Address challenges with dirty data: Small data techniques can help businesses with many unclean and unstructured data, making it unfit for analysis. For example, the US Department of Defense has a considerable volume of “dirty data” due to legacy systems, necessitating inefficient, labour-intensive data cleaning, labelling, and organising operations (Chahal et al. 2021). Small data techniques can reduce the quantity of data that needs to be pre-processed, saving labour and time.

There are trade-offs between quality and quantity in the real world of limited budgets. Small data sometimes outperform big data, enabling faster, more reliable, and cost-efficient conclusions. Small data are derived from experimental or intentionally collected data on a human scale, with an emphasis on causality and comprehension rather than prediction (Faraway and Augustin 2018).

5 Techniques for solving small dataset problems in deep learning

In this section, data augmentation, generative adversarial networks, transfer learning, few-shot learning, and loss function-based techniques are extensively reviewed for solving the problem of small datasets, along with their advantages and drawbacks.

5.1 Data augmentation

The main problem with small data learning is overfitting (Power et al. 2022). In small datasets, the model is not exposed to every possible aspect of the data distribution, which ultimately has an issue of generalisation (Kim et al. 2023; Yousefzadeh 2022; Lemberger 2017; Jiang et al. 2019; Nagarajan 2021). Data augmentation (DA) is one approach to address the issue of overfitting in the DL models. DA aims to generate additional training data from current training samples by augmenting them with a range of random alterations that result in realistic-looking images. The model should never encounter the same image twice during training. As a result, the model is exposed to more aspects of the data and can better generalise.

The more data an ML system can access, the more successful it may be (Wang and Perez 2017). Even if the data is of poorer quality, the model can extract relevant information from the original dataset (Wang and Perez 2017). Text-to-speech and text-based models, for example, have enhanced dramatically due to Google’s publication of a trillion-word corpus (Halevy et al. 2009). This is despite the fact that the data was gathered from unfiltered websites and contained several inaccuracies.

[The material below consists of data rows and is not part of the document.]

/-- Home one tensor and allocate the local ones of the panes that `held` names there (R273, R276, R280). -/
def placeTensor (held : Tensor → List Nat) (t : Tensor) (s : State) : State :=
  let n := localCount t s
  match (List.range 3).find? (fun tier => tierAllowed t tier && (failingAccount t.owner tier n s).isNone
      && decide (n ≤ tierFree tier s)) with
  | some tier =>
    forEach ((held t).filter (fun i => localPane t i s)) (fun i s => allocPane tier t i s) { s with homes := assocSet 0 s.homes t.handle (tier + 1) }
  | none => setF TIER.STAT_NOHOME (min 0xFFFF (getF TIER.STAT_NOHOME s + 1)) { s with homes := assocSet 0 s.homes t.handle 0 }

/-- The units that a placement takes in (R266, R272, R366). -/
def takeTopology (s : State) : State :=
  let ports := (List.range 4).filter (fun p => cartOpen p s)
  let s := forEach ports (fun p s => setCart p (fun a => { a with placedSlots := getF (CART.CPSLOTS_SLOTS p) s }) s) s
  { s with placed := ⟨tierUnits 0 s, tierUnits 1 s, ports⟩ }

/-- PERR values (R292). -/
def perrCores : Nat := 1
def perrTopology : Nat := 2
def perrShrink : Nat := 3

/-- The placement of R274 to R280 over empty accounts and empty tiers: the panes `held` names are allocated. Answers PERR. -/
def placeImage (held : Tensor → List Nat) (s : State) : State × Nat :=
  match s.image with
  | none => (takeTopology (showCores [] s), 0)
  | some im =>
    match assignCores im.casements ((List.range 32).filter (fun n => isOpen n s)) with
    | none => (s, perrCores)
    | some l =>
      match crossDevice im s with
      | none => (s, perrTopology)
      | some (r, st) =>
        let s := setF TIER.STAT_NOHOME 0 (takeTopology (showNode im r st (showCores l { s with homes := [] })))
        (forEach (homeOrder im) (placeTensor held) s, 0)

/-- A placement succeeds or fails: PERR and PLGEN show it (R292, R293). -/
def placed (perr : Nat) (s : State) : State :=
  let s := setF TIER.STAT_PERR perr s
  if perr = 0 then addF TIER.PLGEN_GEN 1 s else s

/-! REPLACE (R273, R281, R621). -/

/-- TIER_REPLACE (R273, R291): no further effect while BUSY; a load or UNLOAD that quiesces comes first (R568). -/
def execTierReplace (s : State) : Host.Outcome State Fault Refusal :=
  .next (hostWrite .late (fun s =>
    if takingStopped s then s else setF TIER.CTRL_REPLACE 1 (setF TIER.STAT_BUSY 1 s)) s)

/-- A pane that a REPLACE collects: its tensor, index, old place, and what it holds; none for an unwritten one. -/
structure MovedPane where
  root : Tensor
  pane : Nat
  old : PaneLoc
  held : Option PaneData
deriving DecidableEq, Repr

/-- Read every held pane (R273, R281). -/
def collectPanes (s : State) : List MovedPane × State :=
  s.panes.foldl (fun acc p =>
    let root := tensorAt (p.1 / 2 ^ 28) acc.2
    let i := p.1 % 2 ^ 28
    if !unitOpen p.2.unit acc.2 then (acc.1 ++ [⟨root, i, p.2, some ⟨[], true, [], 0, false⟩⟩], acc.2)
    else if unwritten p.2 acc.2 && !poisonedRange (locAddr p.2) 66560 acc.2 then (acc.1 ++ [⟨root, i, p.2, none⟩], acc.2)
    else
      let (d, s) := moverRead root i acc.2
      (acc.1 ++ [⟨root, i, p.2, some d⟩], s)) ([], s)

/-- The new place of the window (R615, R621): none when an OPEN channel lacks slots, or none is OPEN. -/
def replanWindow (s : State) : Option (List (Nat × Nat × Nat)) :=
  if !winHeld s then some []
  else
    let ch := tierUnits 1 s
    if ch = [] then none else winPlan (winUnits s) ch (fun _ => []) s

/-- Bytes and poisoned lines of a window unit where it lies; none in a channel that is not OPEN. -/
def windowUnit (runs : List (Nat × Nat × Nat)) (u : Nat) (s : State) : Option (List Host.Cell × List Nat) :=
  let (c, n) := winSlot runs u
  if unitOpen c s then
    let a := memAddr c n 0
    some (memCells a 65536 s, (s.poison.filter (fun l => decide (a / 64 ≤ l) && decide (l < a / 64 + 1024))).map (fun l => l - a / 64))
  else none

/-- Put a window unit into its new place: contents, or poison codewords (R317, R621). -/
def putWindowUnit (runs : List (Nat × Nat × Nat)) (u : Nat) (x : Option (List Host.Cell × List Nat)) (s : State) : State :=
  let (c, n) := winSlot runs u
  let a := memAddr c n 0
  match x with
  | some (cells, bad) => forEach bad (fun l s => poisonLine (a / 64 + l) s) (healRange a 65536 (memPutCells a 65536 cells s))
  | none => forEach (List.range 1024) (fun l s => poisonLine (a / 64 + l) s) (memPutCells a 65536 [] s)

/-- Move the window to its new slots, and show their channels (R619); one whose slots and channels all stay is left as it is. -/
def moveWindow (new : List (Nat × Nat × Nat)) (before s : State) : State :=
  if new = before.winRuns && new.all (fun r => unitOpen r.1 before) then s
  else
    let all := List.range (winUnits before)
    let held := all.map (fun u => windowUnit before.winRuns u before)
    setF HOSTIF.HDMSTAT_CHANS (winChans new).length (forEach (all.zip held) (fun x s => putWindowUnit new x.1 x.2 s) s)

DA addresses overfitting at the cause of the problem, namely the training dataset. DA is employed because augmentation extracts additional information from the original data (Shorten and Khoshgoftaar 2019). These augmentations play a crucial role in expanding the training dataset’s size through data warping or oversampling. Data warping provides extra training samples by applying transformations to the data space and alters existing pictures to retain their labels. This includes geometric and colour changes, adversarial training, random erasure, and neural style transfer. Synthetic oversampling generates more samples in feature space (Wong et al. 2016). The technique involves mixing images, GANs, and feature space enhancements (Goodfellow et al. 2014).

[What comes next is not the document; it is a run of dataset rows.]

/-! Starting a COMP (R400, R402, R404). -/

/-- The image header agrees with the descriptor and DH (R404). -/
def imageAgrees (e : InFlight) (s : State) : Bool :=
  let o := cmHOFF e.desc
  imageMarked o s && decide (leNat (winBytes (o + 6) 1 s) = cmFMT e.desc) && decide (leNat (winBytes (o + 7) 1 s) = cmMODE e.desc)
  && decide (leNat (winBytes (o + 16) 8 s) = encodeTotal e s) && !winRangePoisoned o 32 s

/-- A COMP starts on its engine. -/
def startComp (e : InFlight) (s : State) : State :=
  let d := e.desc
  let x := cmSCTX d
  let ce := ceOf x
  if !isOpen (84 + ce) s then endComp e.id ce stUnitClosed 0 s
  else match cmOP d with
  | 0 =>
    let s := stageTensor e.id (tensorAt (cmSH d) s) s
    let s := if cmBH d = 0 then s else stageTensor e.id (tensorAt (cmBH d) s) s
    let s := if cmEH d = 0 then s else stageTensor e.id (tensorAt (cmEH d) s) s
    setCtx x (fun k => { k with seq := 0, built := false })
      { s with cjobs := s.cjobs ++ [⟨e.id, x, false, 0, 32, none, [], [], 0, 0, false⟩] }
  | 1 =>
    if !imageAgrees e s then endComp e.id ce stCompCorrupt 0 s
    else
      let s := (winRead (cmHOFF d) (imageLen (cmHOFF d) s) s).2
      let s := if cmBH d = 0 then s else stageTensor e.id (tensorAt (cmBH d) s) s
      setCtx x (fun k => { k with slot0 := none, slot1 := none })
        { s with cjobs := s.cjobs ++ [⟨e.id, x, true, 0, 32, none, [], [], 0, 0, false⟩] }
  | 2 =>
    endComp e.id ce stOk 0 (setCtx x (fun k => { k with
      params := ⟨cmBH d, cmEH d, cmFMT d, cmMODE d, cmTWIN d, cmREBUILD d, cmSEED d⟩ }) s)
  | _ => endComp e.id ce stOk 0 (setCtx x (fun _ => ctxInit) s)

end Sys2Proof.Machine
end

In the form of data warping, one of the earliest utilisations of DA can be found in LeNet-5 (LeCun et al. 1998) for the classification of handwritten digits. DA is also employed in the AlexNet CNN architecture (Krizhevsky et al. 2017), which revolutionised image classification using convolutional networks on the ImageNet dataset. This method increases the dataset’s size by a factor of 2048 and assists in reducing overfitting when training a deep neural network. According to the study, augmentation lowered the error rate by more than 1%. The study Shijie et al. (2017) tested the performance of DA on different classification problems with the pre-trained model AlexNet. The training data are separated into three scales: small, medium and large, with 200, 500 and 1000 samples per class, respectively. The ImageNet dataset was used to identify a subset of ten classes, and the size of the dataset was doubled and tripled with different augmentation techniques. The percentage gain in accuracy is substantially higher with the smaller dataset. According to the paper, triple combinations can reduce performance, which might be due to the images being overly augmented by triple pairings. The DA techniques that involve fundamental image manipulations are subsequently elucidated.

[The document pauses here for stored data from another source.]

/-- One section through the rows of pass 1 that follow STEP (R455): the tensor to import, or the status. -/
def ckSectionCheck (e : InFlight) (c : CkSource) (sec : Nat × Nat) (s : State) : Option CkTensor × Nat :=
  let (o, len) := sec
  let kind := leAt c.bytes o 1
  if kind = 2 ∨ kind = 3 then
    (none, if len = countLen (if kind = 2 then 8 else 2) (leAt c.bytes (o + 64) 4) then 0 else stChkpCorrupt)
  else if kind ≠ 1 then (none, stChkpCorrupt)
  else
    let fmt := leAt c.bytes (o + 1) 1
    let baxis := leAt c.bytes (o + 3) 1
    match ckNamed e (leAt c.bytes (o + 4) 4) s with
    | none => (none, stHandleInvalid)
    | some t =>
      if malformedTag fmt then (none, stFormatInvalid)
      else if t.ext ≠ [0, 1, 2, 3].map (fun i => leAt c.bytes (o + 8 + 4 * i) 4) then (none, stShapeMismatch)
      else match ckRecords c t fmt baxis (o + len) (leAt c.bytes (o + 0x18) 4) (o + 64) 0 with
      | none => (none, stChkpCorrupt)
      | some rs =>
        let differs := decide (fmt ≠ t.fmt) || (isBlockTag fmt && decide (baxis ≠ t.baxis))
        if differs && !ckCONVERT e.desc then (none, stFormatMismatch)
        else if ofp8Refused e fmt then (none, stFormatNotPermitted)
        else (some ⟨t, fmt, baxis, rs⟩, 0)

/-- Pass 1 (R455): the tensor sections to import and the status of the first failure. -/
def ckPass1 (e : InFlight) (c : CkSource) (s : State) : List CkTensor × List (Nat × Nat) × Nat :=
  match ckSections c with
  | none => ([], [], stChkpCorrupt)
  | some secs =>
    if ckSTEP e.desc ≠ 0 ∧ ckSTEP e.desc ≠ leAt c.bytes 8 4 then ([], [], stChkpStep)
    else secs.foldl (fun acc sec =>
      if acc.2.2 ≠ 0 then acc
      else match ckSectionCheck e c sec s with
      | (some t, _) => (acc.1 ++ [t], acc.2.1, 0)
      | (none, st) => (acc.1, acc.2.1 ++ [sec], st)) ([], [], 0)

/-- Some of a record's data read as poisoned (R738). -/
def recordPoisoned (c : CkSource) (o len : Nat) : Bool := ckBad c (o + 32) (len - 40)

/-- A record stands (R455): its CRC does. Where data of it read as poisoned the CRC cannot be computed, and the record's other elements
are written normally (R738, log 254). -/
def recordSound (c : CkSource) (o len : Nat) : Bool :=
  !ckBad c o 32 && !ckBad c (o + len - 8) 8
  && (recordPoisoned c o len || decide (crc32c (byteSlice c.bytes o (len - 8)) = leAt c.bytes (o + len - 8) 4))

/-- An element of a section: bits, scale byte, poison; poison where no sound record holds it, or where it or its scale byte read as
poisoned (R738). -/
def ckValue (c : CkSource) (k : CkTensor) (x : List Nat) : Nat × Nat × Bool :=
  let i := rowMajor [x.getD 0 0 / 128, x.getD 1 0 / 128, x.getD 2 0, x.getD 3 0] (shardDims k.t)
  match k.recs.find? (fun r => decide (r.1 = i)) with
  | none => (0, 255, true)
  | some (_, o, len) =>
    if !recordSound c o len then (0, 255, true)
    else
      let t' : Tensor := { k.t with fmt := k.fmt, baxis := k.baxis }
      let w := fmtBytes k.fmt
      let n := prodList (shardExt k.t i)
      let p := (shardCoords k.t i).findIdx (fun y => decide (y = x))
      let f := (blockOf t' x).1
      let so := o + 32 + n * w + (handleBlocks t' t' i).findIdx (fun y => decide (y = f))
      let block := isBlockTag k.fmt
      (leAt c.bytes (o + 32 + p * w) w, if block then leAt c.bytes so 1 else 127,
        ckBad c (o + 32 + p * w) w || (block && ckBad c so 1))

/-- Bits, flags and poison of a value in an unscaled tensor (R455). -/
def importScalar (e : InFlight) (c : CkSource) (k : CkTensor) (x : List Nat) : Nat × Nat × Bool :=
  let (b, sc, bad) := ckValue c k x
  let fmt := tagFmt k.t.fmt
  if bad then (canonNan fmt, 0, true)
  else if !ckCONVERT e.desc then (b, 0, false)
  else
    let (v, f) := readFlush (ckKFLUSH e.desc) (decodeBits (tagFmt k.fmt) sc b)
    let (r, f') := encode fmt (ckKFLUSH e.desc) v
    (r, f ||| f', false)

/-- Scale byte, elements, flags and poison of a block (R455). -/
def importBlock (e : InFlight) (c : CkSource) (k : CkTensor) (first : List Nat) (len : Nat) : Nat × List Nat × Nat × Bool :=
  let vs := (List.range len).map (fun n => ckValue c k (stepCoord first k.t.baxis n))
  if vs.any (fun v => v.2.2) then (255, List.replicate len 0, 0, true)
  else if !ckCONVERT e.desc then ((vs.headD (0, 255, true)).2.1, vs.map (fun v => v.1), 0, false)
  else
    let ds := vs.map (fun v => readFlush (ckKFLUSH e.desc) (decodeBits (tagFmt k.fmt) v.2.1 v.1))
    let (sc, es, f) := encodeBlock (tagFmt k.t.fmt) (ckKFLUSH e.desc) (ds.map (fun d => d.1))
    (sc, es, ds.foldl (fun a d => a ||| d.2) f, false)

/-- Write one record's elements (R455): state, flags. -/
def importRecord (e : InFlight) (c : CkSource) (k : CkTensor) (i : Nat) (s : State) : State × Nat :=
  let t := k.t
  if isBlockTag t.fmt then
    (handleBlocks t t i).foldl (fun a x =>
      let (first, len) := blockOf t x
      let (sc, es, f, bad) := importBlock e c k first len
      (writeBlock e.id t t first len sc es bad a.1, a.2 ||| f)) (s, 0)
  else
    (shardCoords t i).foldl (fun a x =>
      let (b, f, bad) := importScalar e c k x
      (writeScalar e.id t t x b bad a.1, a.2 ||| f)) (s, 0)

/-- Write a record's TAG (R426, R455). -/
def importTag (t : Tensor) (i v : Nat) (s : State) : State :=
  match tagUse t.handle s with
  | 0 => s
  | 1 => putShardTag t i v s
  | _ => putStepTag t (tagPlace t i).1 v s

/-- Pass 2 over one tensor section: state, flags, and the status of a write, else of a record that failed, else of data that read as
poisoned (R455, R738). -/
def importTensor (e : InFlight) (c : CkSource) (k : CkTensor) (s : State) : State × Nat × Nat :=
  if !ckSelects e k.t s || !isLocal k.t s then (s, 0, 0)
  else
    let rs := k.recs.filter (fun r => shardLocal k.t r.1 s)
    let (s, f) := rs.foldl (fun a r => let (s, f) := importRecord e c k r.1 a.1; (s, a.2 ||| f)) (s, 0)
    let (s, st) := flushCopies e.id s
    let good := rs.filter (fun r => recordSound c r.2.1 r.2.2)
    let st := if st ≠ 0 then st else if good.length ≠ rs.length then stChkpCorrupt
      else if good.any (fun r => recordPoisoned c r.2.1 r.2.2) then stPoisonRead else 0
    (forEach good (fun r s => importTag k.t r.1 (leAt c.bytes (r.2.1 + 4) 4) s) s, f, st)

/-- Defaults of the scale history (R205). -/
def histDefaults (s : State) : List (Nat × Nat) :=
  match s.image with
  | some im => im.history
  | none => []

/-- Layers of a history that carry VALID. -/
def validLayers (h : List (Nat × Nat)) : List Nat := (h.filter (fun p => bitOf p.2 63)).map (fun p => p.1)

/-- The body of a count section whose CRC stands and whose COUNT is 8,192. -/
def countBody (c : CkSource) (sec : Nat × Nat) : Option Nat :=
  let (o, len) := sec
  if leAt c.bytes (o + 64) 4 = 8192 ∧ ckBad c o len = false ∧ crc32c (byteSlice c.bytes (o + 64) (len - 72)) = leAt c.bytes (o + len - 8) 4
  then some (o + 72) else none

/-- The scale history is lost (R207): the record names the checkpoint by its target, port, offset and step, and carries the STATUS of its
CHKP (R663, log 283). -/
def loseHist (e : InFlight) (c : CkSource) (status : Nat) (s : State) : State :=
  errRecord clsTraining 1 99 status noUnit [ckTARGET e.desc, ckPORT e.desc, ckOFFSET e.desc, leAt c.bytes 8 4]
    (setF TRN.STAT_LOSTHIST 1 { s with hist := histDefaults s })

/-- Restore the scale history, or count it as lost (R206, R207). -/
def restoreHist (e : InFlight) (c : CkSource) (status : Nat) (sec : Option (Nat × Nat)) (s : State) : State :=
  let read (o : Nat) : List (Nat × Nat) :=
    ((List.range 8192).map (fun l => (l, leAt c.bytes (o + 8 * l) 8))).filter (fun p => decide (p.2 ≠ 0))
  match (sec.bind (countBody c)).map read with
  | some h => if validLayers h = validLayers (histDefaults s) then { s with hist := h } else loseHist e c status s
  | none => loseHist e c status s

/-- Restore the zero-update counters, or set them to 0 (R455). -/
def restoreSteer (c : CkSource) (status : Nat) (sec : Option (Nat × Nat)) (s : State) : State :=
  let put (f : Nat → Nat) (s : State) : State := forEach (List.range 8192) (fun l s =>
    { s with layerStats := assocModify statInit s.layerStats l (fun x => { x with zcount := f l }) }) s
  match sec.bind (countBody c) with
  | some o => put (fun l => leAt c.bytes (o + 2 * l) 2) s
  | none => errRecord clsTraining 1 99 status noUnit [] (setF TRN.STAT_STEERLOST 1 (put (fun _ => 0) s))

/-- The last section of a kind. -/
def sectionOf (c : CkSource) (kind : Nat) (l : List (Nat × Nat)) : Option (Nat × Nat) := l.find? (fun x => decide (leAt c.bytes x.1 1 = kind))

/-- The status of an IMPORT from those of its tensors: a write that could not be made, else a record that failed, else poison (log 53). -/
def worstImport (sts : List Nat) : Nat :=
  match sts.find? (fun st => decide (st ≠ 0) && decide (st ≠ stChkpCorrupt) && decide (st ≠ stPoisonRead)) with
  | some st => st
  | none => if sts.contains stChkpCorrupt then stChkpCorrupt else if sts.contains stPoisonRead then stPoisonRead else stOk

/-- IMPORT (R455). -/
def importWork (e : InFlight) (s : State) : State :=
  let (c, s) := ckSource e s
  let (ts, others, st) := ckPass1 e c s
  if st ≠ 0 then endWhole e st 0 s
  else
    let (s, flags, sts) := ts.foldl (fun a k =>
      let (s, f, st) := importTensor e c k a.1
      (s, a.2.1 ||| f, a.2.2 ++ [st])) (s, 0, [])
    let s := if ckHIST e.desc then restoreHist e c (worstImport sts) (sectionOf c 2 others) s else s
    let s := if ckSTEER e.desc then restoreSteer c (worstImport sts) (sectionOf c 3 others) s else s
    endWhole e (worstImport sts) flags s

/-- A CHKP enters flight (R452, R453). -/
def beginChkp (e : InFlight) (s : State) : State :=
  validated e (chkpChecks e s) (fun s =>
    if ckOP e.desc = 0 then exportWork e s
    else match chargeAll (ckTensors e s) s with
    | (s, 0) => importWork e s
    | (s, st) => failCheck e st 10 s) s

/-- A CHKP of one operation, as the command processor takes it. -/
def takeChkp (op : Nat) (q : QueueNo) (d : Desc) (s : State) : State :=
  takeRing q (withOpcode 6 (dput d 0x10 0 8 op)) beginChkp s

/-- CHKP_EXPORT (R454). -/
def execChkpExport (q : QueueNo) (d : Desc) (s : State) : Host.Outcome State Fault Refusal := .next (takeChkp 0 q d s)
/-- CHKP_IMPORT (R455). -/
def execChkpImport (q : QueueNo) (d : Desc) (s : State) : Host.Outcome State Fault Refusal := .next (takeChkp 1 q d s)

/-- CHKP_CARRIAGE_RECEIVE (R456, R501): an armed receiver with room stores an image that another member carries to it; any other
refuses it. -/
def execChkpCarriageReceive (src : Nat) (image : List Byte) (s : State) : Host.Outcome State Fault Refusal :=
  let p := getF TRN.CKRECV_PORT s
  let first := getF TRN.CKRFIRST_UNIT s
  let units := ceilDiv image.length 65536
  let may := ndAlive s && flag ND.NDSELF_MEMBER s && decide (src ≠ ownNode s) && (memberAt src s.nd.members).isSome
    && flag TRN.CKRECV_ARMED s && decide (units ≤ getF TRN.CKRCOUNT_COUNT s) && cartOpen p s && !flag (CART.CPSTAT_FOREIGN p) s
    && !cartWorn p s && decide (first + units ≤ persistUnits p s)
  .next (if may then
      (match putPersist p first image s with
      | (s, true) => setF TRN.STAT_CKRECVD 1 (setF TRN.CKRECV_DONE 1 (setF TRN.CKRECV_ARMED 0 s))
      | (s, false) => s)
    else s)

/-! Phase counters (R444, R468). -/

/-- Some descriptor of a phase is in flight. -/
def inPhase (p : Nat) (s : State) : Bool := s.inflight.any (fun e => decide (dPhase e.desc = p))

5.1.1 Geometric transformations

These transformations alter an image’s shape or geometry by translating the individual pixel values to new locations. Several studies, such as Rodrigues et al. (2019), Majurski et al. (2019) utilised geometric transformations as a DA technique on data. Some effective geometric transformations include flipping, rotation, and cropping methods. For example, Krizhevsky et al. (2017) used flipping to supplement the ImageNet dataset. Due to the popularity of this study, it became one of the most used augmentation schemes. These transformations are computationally efficient and straightforward because only rows of image matrices need to be averted. When applying these transformations, safety consideration is essential concerning label preservation of the data sample after the transformation (Shorten and Khoshgoftaar 2019). For instance, rotation and flips are often safe on ImageNet problems, such as cat vs dog datasets, but not on digit identification datasets, such as MNIST or SVNH datasets, because of digits like “6” versus “9”. The ability of a model to respond could potentially be strengthened by non-label transform preservation, indicating that the model is uncertain about its prediction. However, implementing this requires post-augmentation label refinement (Bagherinezhad et al. 2018), which is expensive computationally. One more augmentation strategy involves modifications in the colour channels (Shorten and Khoshgoftaar 2019). Cropping samples by creating new image patches or selecting central patches for image data with varying height and width sizes. Some commonly employed DA techniques include rotation, translation, and noise injection (Moreno-Barea et al. 2019).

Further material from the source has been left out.